━━ Supplied information

-- ==== Sys2Proof/Machine/Operands.lean ====
section
/-!
DEFINITION. Operand forms: immediates and offsets (R35, R123 to R125), jump targets (R126 to R128), the scoreboard's
checks of sources and destinations (R100, R120), vector lanes and predicates (R24, R153 to R155).
-/

namespace Sys2Proof.Machine

/-- A 16-bit immediate or offset, sign-extended (R35, R123). -/
def imm16 (i : BitVec 16) : Dword := i.signExtend 64

/-- The byte offset of a word offset of format B (R35, R126). -/
def off16 (o : BitVec 16) : Dword := o.signExtend 64 <<< 2

/-- The byte offset of a word offset of format J (R35, R127). -/
def off21 (o : BitVec 21) : Dword := o.signExtend 64 <<< 2

/-- The effective address of format M: S[a] + SInt(offset, 16), kept to 64 bits (R106). -/
def Slot.ea (t : Slot) (a : Reg) (o : BitVec 16) : Nat := (t.s a.toNat + imm16 o).toNat

/-- Whether a source register is pending, so that the instruction stalls (R120). -/
def Slot.srcPend (t : Slot) (l : List Reg) : Bool := l.any fun a => t.isPend a.toNat

/-- The scalar registers that an instruction reads; of the token of WTOK and TOKQ, see R99 (R120). -/
def sources : Instr → List Reg
  | .add _ a b | .sub _ a b | .and _ a b | .or _ a b | .xor _ a b | .andn _ a b | .sll _ a b | .srl _ a b | .sra _ a b
  | .slt _ a b | .sltZ _ a b | .seq _ a b | .min _ a b | .max _ a b | .minZ _ a b | .maxZ _ a b
  | .mul _ a b | .mulh _ a b | .mulhZ _ a b | .div _ a b | .divZ _ a b | .rem _ a b | .remZ _ a b => [a, b]
  | .clz _ a | .popc _ a => [a]
  | .addImm _ a _ | .andImm _ a _ | .orImm _ a _ | .xorImm _ a _ | .sltImm _ a _ | .sltZImm _ a _ | .lsi _ a _
  | .sllImm _ a _ | .srlImm _ a _ | .sraImm _ a _ | .jalr _ a _ => [a]
  | .beq a b _ | .bne a b _ | .blt a b _ | .bge a b _ | .bltZ a b _ | .bgeZ a b _ => [a, b]
  | .codepub _ a b => [a, b]
  | .ldB _ a _ | .ldH _ a _ | .ldW _ a _ | .ldD _ a _ | .ldBz _ a _ | .ldHz _ a _ | .ldWz _ a _ | .vld _ a _
  | .vst _ a _ | .ldaW _ a | .ldaD _ a | .tagl _ a | .tagi a | .retx a => [a]
  | .stB d a _ | .stH d a _ | .stW d a _ | .stD d a _ | .stlW d a | .stlD d a => [a, d]
  | .vldsH _ a b | .vldsW _ a b | .tags a b => [a, b]
  | .amoAdd _ a b _ _ _ | .amoAnd _ a b _ _ _ | .amoOr _ a b _ _ _ | .amoXor _ a b _ _ _ | .amoMin _ a b _ _ _
  | .amoMax _ a b _ _ _ | .amoMinZ _ a b _ _ _ | .amoMaxZ _ a b _ _ _ | .amoXchg _ a b _ _ _
  | .amoFaddF32 _ a b _ _ | .amoXadd _ a b _ _ => [a, b]
  | .amoCas d a b _ _ _ => [a, b, d]
  | .vbc _ a _ _ | .vgth _ a _ _ _ | .vsct _ a _ _ _ => [a]
  | .enq a _ => [a, a + 1, a + 2, a + 3]
  | .wtok a | .tokq _ a => [a]
  | .mvm _ a | .send _ a | .sendh _ a | .arrive a | .arriveRlx a | .migr a _ => [a]
  | .jinit a b => [a, b]
  | .ixnew _ a | .ixdel _ a | .ixstat _ a => [a]
  | .stv _ a b | .ldn _ a b => [a, b, b + 1]
  | .ctlrSpace _ a _ => [a]
  | .ctlw d _ => [d]
  | .ctlwSpace d a _ => [a, d]
  | .li _ _ | .jal _ _ | .nop | .endTask | .eret | .ifence | .waiti | .trap _ | .fence _ _ | .fenceX
  | .vadd _ _ _ _ _ | .vsub _ _ _ _ _ | .vmul _ _ _ _ _ | .vfma _ _ _ _ _ | .vmin _ _ _ _ _ | .vmax _ _ _ _ _
  | .vabs _ _ _ _ | .vneg _ _ _ _ | .vand _ _ _ _ _ | .vor _ _ _ _ _ | .vxor _ _ _ _ _ | .vsll _ _ _ _ _
  | .vsrl _ _ _ _ _ | .vsra _ _ _ _ _ | .vsel _ _ _ _ _ | .vexp2 _ _ _ _ | .vlog2 _ _ _ _ | .vrcp _ _ _ _
  | .vrsq _ _ _ _ | .vredAdd _ _ _ _ | .vredMin _ _ _ _ | .vredMax _ _ _ _ | .vdot _ _ _ _ _ | .vsqd _ _ _ _
  | .vcmp _ _ _ _ _ _ | .vcvt _ _ _ _ _ | .vxl _ _ _ _ _ | .vperm _ _ _ _ _ | .vnzs _ _ _ _ _ | .deq _ _
  | .spawn _ | .susp _ | .ctlr _ _ => []
  | .cpy _ | .cpyg _ | .cpys _ | .cpyf _ | .stga _ | .delivery _ _ _ _ | .tlw _ | .trel _ | .tmm _ | .tmmb _ | .tacz _
  | .tacs _ | .tdot _ | .sseed _ | .sgen _ | .sand _ | .sor _ | .smux _ | .snot _ | .sreg _ | .scnt _
  | .indexCreate _ _ | .indexDelete _ _ | .indexStatus _ _ | .insert _ _ | .acceptance _ _ | .ixoPush _ _
  | .perform _ _ | .walk _ | .walkResult _ _ | .xinv _ | .invalidationDone | .regionLen _ _ _ | .claimed _ _ _
  | .cancel _ _ _ | .retcfg _ _ | .idleCountExpiry _ _ | .enteringEnd _ _ | .exitingEnd _ _ | .patrolScrub _
  | .rel _ _ | .lqctl _ _ | .launch _ | .launchForward _ | .messageArrival _ | .dispatch _ | .stealRequest _ | .steal _
  | .stealReply _ | .stealWaitExpiry _ | .keyRequest _ | .keyRelease _ | .joinArrival _ | .increment _ | .trapEntry _
  | .preempt _ | .kill _ | .free _ | .sliceExpiry _ | .switchOut _ | .placement _ | .unreachable _
  | .adapterBulk _ _ _ _ _ _ | .reset _ | .railFault | .throttle | .trip | .session _ _ _ | .mgmtControlAccess _ _ _
  | .mgmtHbmAccess _ _ _ _ | .attestation _ | .imageLoad _ _ | .svnRaise _ | .keySlotLoad _ | .keySlotReplace _
  | .registerWrite _ _ | .illegalWord _ | .codepubRequest _ | .routeWrite _ _ | .throttleEnd => []

/-- What reading registers acquires: a read token stands for the bytes of the deliveries it counted, and no early load of
them may be used by a later instruction (R87, R94, R99, R226). An instruction reads once none of its sources is pending; of
TOKQ, one that writes 0 (log 5). -/
def Slot.acquire (t : Slot) (l : List Reg) : Slot :=
  if t.srcPend l then t else t.dropEarly fun e => l.any fun a => e.behind.contains (t.regNo a.toNat)

/-- The state in which the running instruction has read its sources. -/
def State.readSources (s : State) (i : Instr) : State :=
  if s.here.early.isEmpty then s else s.setHere (s.here.acquire (sources i))

/-- The trap of a write to a pending register (R100). -/
def State.clobber (s : State) (d : Nat) : State := s.trap causeClobber (dw d)

/-- A scalar instruction of chapter 7: sources are read first and stall it, then the destination is checked, then S[d]
receives the result (R120, R121). -/
def State.scalar (s : State) (src : List Reg) (d : Reg) (r : Slot → Dword) : Out :=
  let t := s.here
  if t.srcPend src then s.stall
  else if t.isPend d.toNat then .next (s.clobber d.toNat)
  else .next (s.setHere ((t.setS d.toNat (r t)).advance))

/-- A branch: it writes no register and never traps (R126). -/
def State.branch (s : State) (a b : Reg) (o : BitVec 16) (taken : Dword → Dword → Bool) : Out :=
  let t := s.here
  if t.srcPend [a, b] then s.stall
  else if taken (t.s a.toNat) (t.s b.toNat) then .next (s.setHere (t.goto (t.pc + off16 o)))
  else .next (s.setHere t.advance)

/-! ## Vector lanes (R24) -/

/-- Lane `i` of width `w` of a vector register. -/
def lane (x : Vec) (i w : Nat) : Nat := bits x.toNat (i * w + w - 1) (i * w)

/-- The number whose `n` lanes of width `w` a function gives. -/
def lanesNat (w : Nat) (f : Nat → Nat) : Nat → Nat
  | 0 => 0
  | n + 1 => lanesNat w f n + (f n % 2 ^ w) * 2 ^ (n * w)

/-- A vector register from `n` lanes of width `w`; the bits above are zero. -/
def ofLanes (w n : Nat) (f : Nat → Nat) : Vec := BitVec.ofNat 256 (lanesNat w f n)

/-- Act(p, i, w): the lane's lowest byte decides (R21, R153). -/
def active (p : BitVec 32) (i w : Nat) : Bool := p.getLsbD (i * (w / 8))

end Sys2Proof.Machine
end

━━━━

§ What you need to do
Lines with the word "taken" in them: report all of these from the listing above.

§ Response area
def State.branch (s : State) (a b : Reg) (o : BitVec 16) (taken : Dword → Dword → Bool) : Out :=
  else if taken (t.s a.toNat) (t.s b.toNat) then .next (s.setHere (t.goto (t.pc + off16 o)))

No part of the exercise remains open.